__WORK TO BE COMPLETED__
Word for word, retype each record shown below.

Top of PROVIDED MATERIAL

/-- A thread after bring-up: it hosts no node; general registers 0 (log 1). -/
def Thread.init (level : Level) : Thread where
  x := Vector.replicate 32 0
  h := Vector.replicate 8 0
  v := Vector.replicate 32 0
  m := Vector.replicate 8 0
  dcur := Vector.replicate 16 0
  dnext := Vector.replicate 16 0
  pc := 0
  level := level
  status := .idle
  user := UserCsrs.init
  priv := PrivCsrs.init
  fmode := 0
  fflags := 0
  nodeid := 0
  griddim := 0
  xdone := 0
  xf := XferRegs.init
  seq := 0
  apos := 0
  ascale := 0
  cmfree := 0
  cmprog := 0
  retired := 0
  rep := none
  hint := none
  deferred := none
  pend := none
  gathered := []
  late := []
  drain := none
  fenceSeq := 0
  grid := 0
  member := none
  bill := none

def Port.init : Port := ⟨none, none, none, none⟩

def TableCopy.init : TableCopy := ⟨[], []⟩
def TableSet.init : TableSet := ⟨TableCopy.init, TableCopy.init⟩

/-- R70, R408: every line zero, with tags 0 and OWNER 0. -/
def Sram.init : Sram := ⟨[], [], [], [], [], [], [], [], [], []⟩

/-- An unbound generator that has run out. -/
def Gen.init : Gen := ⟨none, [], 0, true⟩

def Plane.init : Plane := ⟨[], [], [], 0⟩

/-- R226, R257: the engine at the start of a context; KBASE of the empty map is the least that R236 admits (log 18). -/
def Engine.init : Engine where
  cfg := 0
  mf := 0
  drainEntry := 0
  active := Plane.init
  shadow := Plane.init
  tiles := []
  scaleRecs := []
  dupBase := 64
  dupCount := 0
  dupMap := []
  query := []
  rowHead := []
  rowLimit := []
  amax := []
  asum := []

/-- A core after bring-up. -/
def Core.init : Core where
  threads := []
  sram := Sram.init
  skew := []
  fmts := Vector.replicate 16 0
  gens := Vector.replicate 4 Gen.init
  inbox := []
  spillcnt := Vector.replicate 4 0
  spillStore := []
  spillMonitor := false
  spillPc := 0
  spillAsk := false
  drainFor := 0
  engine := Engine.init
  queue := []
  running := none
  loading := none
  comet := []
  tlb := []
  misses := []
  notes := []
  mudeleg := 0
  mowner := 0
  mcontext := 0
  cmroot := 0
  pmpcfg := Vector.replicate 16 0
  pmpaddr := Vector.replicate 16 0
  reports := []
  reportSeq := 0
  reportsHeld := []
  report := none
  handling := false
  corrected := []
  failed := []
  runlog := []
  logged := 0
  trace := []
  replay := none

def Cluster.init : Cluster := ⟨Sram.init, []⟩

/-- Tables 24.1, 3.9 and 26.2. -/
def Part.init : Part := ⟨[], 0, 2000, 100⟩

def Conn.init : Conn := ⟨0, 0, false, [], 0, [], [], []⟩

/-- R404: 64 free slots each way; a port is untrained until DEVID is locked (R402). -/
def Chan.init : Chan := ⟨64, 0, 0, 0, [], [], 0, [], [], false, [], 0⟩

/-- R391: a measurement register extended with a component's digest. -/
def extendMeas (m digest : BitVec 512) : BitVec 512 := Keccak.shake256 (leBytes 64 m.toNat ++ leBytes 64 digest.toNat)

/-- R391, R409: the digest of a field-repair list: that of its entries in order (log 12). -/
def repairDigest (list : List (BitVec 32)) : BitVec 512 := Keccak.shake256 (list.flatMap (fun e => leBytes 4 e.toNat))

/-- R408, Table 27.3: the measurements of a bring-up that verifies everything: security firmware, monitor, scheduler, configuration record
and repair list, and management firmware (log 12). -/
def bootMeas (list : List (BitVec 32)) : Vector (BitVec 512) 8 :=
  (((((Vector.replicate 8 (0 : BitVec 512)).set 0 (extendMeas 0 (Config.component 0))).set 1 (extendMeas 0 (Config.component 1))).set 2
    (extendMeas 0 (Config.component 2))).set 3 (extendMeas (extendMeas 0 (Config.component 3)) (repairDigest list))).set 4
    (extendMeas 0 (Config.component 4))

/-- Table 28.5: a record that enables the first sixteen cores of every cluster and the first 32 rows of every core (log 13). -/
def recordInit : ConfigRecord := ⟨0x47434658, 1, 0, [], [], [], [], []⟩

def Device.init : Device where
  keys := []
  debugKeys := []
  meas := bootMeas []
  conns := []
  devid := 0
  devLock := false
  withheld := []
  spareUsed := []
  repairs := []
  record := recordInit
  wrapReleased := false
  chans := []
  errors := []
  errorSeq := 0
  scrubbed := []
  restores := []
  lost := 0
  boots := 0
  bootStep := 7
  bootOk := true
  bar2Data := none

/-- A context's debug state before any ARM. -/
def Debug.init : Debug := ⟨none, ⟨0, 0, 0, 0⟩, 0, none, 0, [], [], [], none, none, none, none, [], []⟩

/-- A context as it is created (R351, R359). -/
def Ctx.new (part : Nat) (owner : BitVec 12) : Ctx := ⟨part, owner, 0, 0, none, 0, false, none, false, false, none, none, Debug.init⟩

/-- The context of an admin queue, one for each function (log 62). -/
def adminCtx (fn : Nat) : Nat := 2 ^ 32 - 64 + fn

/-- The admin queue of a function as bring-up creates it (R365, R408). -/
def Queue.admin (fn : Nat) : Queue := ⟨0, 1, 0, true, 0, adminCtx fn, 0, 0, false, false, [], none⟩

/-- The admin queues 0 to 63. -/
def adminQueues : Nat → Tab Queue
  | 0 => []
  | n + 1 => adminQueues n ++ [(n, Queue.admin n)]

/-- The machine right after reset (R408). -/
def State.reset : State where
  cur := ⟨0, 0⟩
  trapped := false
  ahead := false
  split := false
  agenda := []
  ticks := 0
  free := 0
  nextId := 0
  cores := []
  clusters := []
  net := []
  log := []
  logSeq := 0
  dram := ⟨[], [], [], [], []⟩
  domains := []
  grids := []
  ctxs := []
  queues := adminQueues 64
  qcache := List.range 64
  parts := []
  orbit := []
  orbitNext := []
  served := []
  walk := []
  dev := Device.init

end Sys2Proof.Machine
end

Bottom of PROVIDED MATERIAL

__EXPECTED ANSWER__
/-- A thread after bring-up: it hosts no node; general registers 0 (log 1). -/
def Thread.init (level : Level) : Thread where
  x := Vector.replicate 32 0
  h := Vector.replicate 8 0
  v := Vector.replicate 32 0
  m := Vector.replicate 8 0
  dcur := Vector.replicate 16 0
  dnext := Vector.replicate 16 0
  pc := 0
  level := level
  status := .idle
  user := UserCsrs.init
  priv := PrivCsrs.init
  fmode := 0
  fflags := 0
  nodeid := 0
  griddim := 0
  xdone := 0
  xf := XferRegs.init
  seq := 0
  apos := 0
  ascale := 0
  cmfree := 0
  cmprog := 0
  retired := 0
  rep := none
  hint := none
  deferred := none
  pend := none
  gathered := []
  late := []
  drain := none
  fenceSeq := 0
  grid := 0
  member := none
  bill := none

def Port.init : Port := ⟨none, none, none, none⟩

def TableCopy.init : TableCopy := ⟨[], []⟩
def TableSet.init : TableSet := ⟨TableCopy.init, TableCopy.init⟩

/-- R70, R408: every line zero, with tags 0 and OWNER 0. -/
def Sram.init : Sram := ⟨[], [], [], [], [], [], [], [], [], []⟩

/-- An unbound generator that has run out. -/
def Gen.init : Gen := ⟨none, [], 0, true⟩

def Plane.init : Plane := ⟨[], [], [], 0⟩

/-- R226, R257: the engine at the start of a context; KBASE of the empty map is the least that R236 admits (log 18). -/
def Engine.init : Engine where
  cfg := 0
  mf := 0
  drainEntry := 0
  active := Plane.init
  shadow := Plane.init
  tiles := []
  scaleRecs := []
  dupBase := 64
  dupCount := 0
  dupMap := []
  query := []
  rowHead := []
  rowLimit := []
  amax := []
  asum := []

/-- A core after bring-up. -/
def Core.init : Core where
  threads := []
  sram := Sram.init
  skew := []
  fmts := Vector.replicate 16 0
  gens := Vector.replicate 4 Gen.init
  inbox := []
  spillcnt := Vector.replicate 4 0
  spillStore := []
  spillMonitor := false
  spillPc := 0
  spillAsk := false
  drainFor := 0
  engine := Engine.init
  queue := []
  running := none
  loading := none
  comet := []
  tlb := []
  misses := []
  notes := []
  mudeleg := 0
  mowner := 0
  mcontext := 0
  cmroot := 0
  pmpcfg := Vector.replicate 16 0
  pmpaddr := Vector.replicate 16 0
  reports := []
  reportSeq := 0
  reportsHeld := []
  report := none
  handling := false
  corrected := []
  failed := []
  runlog := []
  logged := 0
  trace := []
  replay := none

def Cluster.init : Cluster := ⟨Sram.init, []⟩

/-- Tables 24.1, 3.9 and 26.2. -/
def Part.init : Part := ⟨[], 0, 2000, 100⟩

def Conn.init : Conn := ⟨0, 0, false, [], 0, [], [], []⟩

/-- R404: 64 free slots each way; a port is untrained until DEVID is locked (R402). -/
def Chan.init : Chan := ⟨64, 0, 0, 0, [], [], 0, [], [], false, [], 0⟩

/-- R391: a measurement register extended with a component's digest. -/
def extendMeas (m digest : BitVec 512) : BitVec 512 := Keccak.shake256 (leBytes 64 m.toNat ++ leBytes 64 digest.toNat)

/-- R391, R409: the digest of a field-repair list: that of its entries in order (log 12). -/
def repairDigest (list : List (BitVec 32)) : BitVec 512 := Keccak.shake256 (list.flatMap (fun e => leBytes 4 e.toNat))

/-- R408, Table 27.3: the measurements of a bring-up that verifies everything: security firmware, monitor, scheduler, configuration record
and repair list, and management firmware (log 12). -/
def bootMeas (list : List (BitVec 32)) : Vector (BitVec 512) 8 :=
  (((((Vector.replicate 8 (0 : BitVec 512)).set 0 (extendMeas 0 (Config.component 0))).set 1 (extendMeas 0 (Config.component 1))).set 2
    (extendMeas 0 (Config.component 2))).set 3 (extendMeas (extendMeas 0 (Config.component 3)) (repairDigest list))).set 4
    (extendMeas 0 (Config.component 4))

/-- Table 28.5: a record that enables the first sixteen cores of every cluster and the first 32 rows of every core (log 13). -/
def recordInit : ConfigRecord := ⟨0x47434658, 1, 0, [], [], [], [], []⟩

def Device.init : Device where
  keys := []
  debugKeys := []
  meas := bootMeas []
  conns := []
  devid := 0
  devLock := false
  withheld := []
  spareUsed := []
  repairs := []
  record := recordInit
  wrapReleased := false
  chans := []
  errors := []
  errorSeq := 0
  scrubbed := []
  restores := []
  lost := 0
  boots := 0
  bootStep := 7
  bootOk := true
  bar2Data := none

/-- A context's debug state before any ARM. -/
def Debug.init : Debug := ⟨none, ⟨0, 0, 0, 0⟩, 0, none, 0, [], [], [], none, none, none, none, [], []⟩

/-- A context as it is created (R351, R359). -/
def Ctx.new (part : Nat) (owner : BitVec 12) : Ctx := ⟨part, owner, 0, 0, none, 0, false, none, false, false, none, none, Debug.init⟩

/-- The context of an admin queue, one for each function (log 62). -/
def adminCtx (fn : Nat) : Nat := 2 ^ 32 - 64 + fn

/-- The admin queue of a function as bring-up creates it (R365, R408). -/
def Queue.admin (fn : Nat) : Queue := ⟨0, 1, 0, true, 0, adminCtx fn, 0, 0, false, false, [], none⟩

/-- The admin queues 0 to 63. -/
def adminQueues : Nat → Tab Queue
  | 0 => []
  | n + 1 => adminQueues n ++ [(n, Queue.admin n)]

/-- The machine right after reset (R408). -/
def State.reset : State where
  cur := ⟨0, 0⟩
  trapped := false
  ahead := false
  split := false
  agenda := []
  ticks := 0
  free := 0
  nextId := 0
  cores := []
  clusters := []
  net := []
  log := []
  logSeq := 0
  dram := ⟨[], [], [], [], []⟩
  domains := []
  grids := []
  ctxs := []
  queues := adminQueues 64
  qcache := List.range 64
  parts := []
  orbit := []
  orbitNext := []
  served := []
  walk := []
  dev := Device.init

end Sys2Proof.Machine
end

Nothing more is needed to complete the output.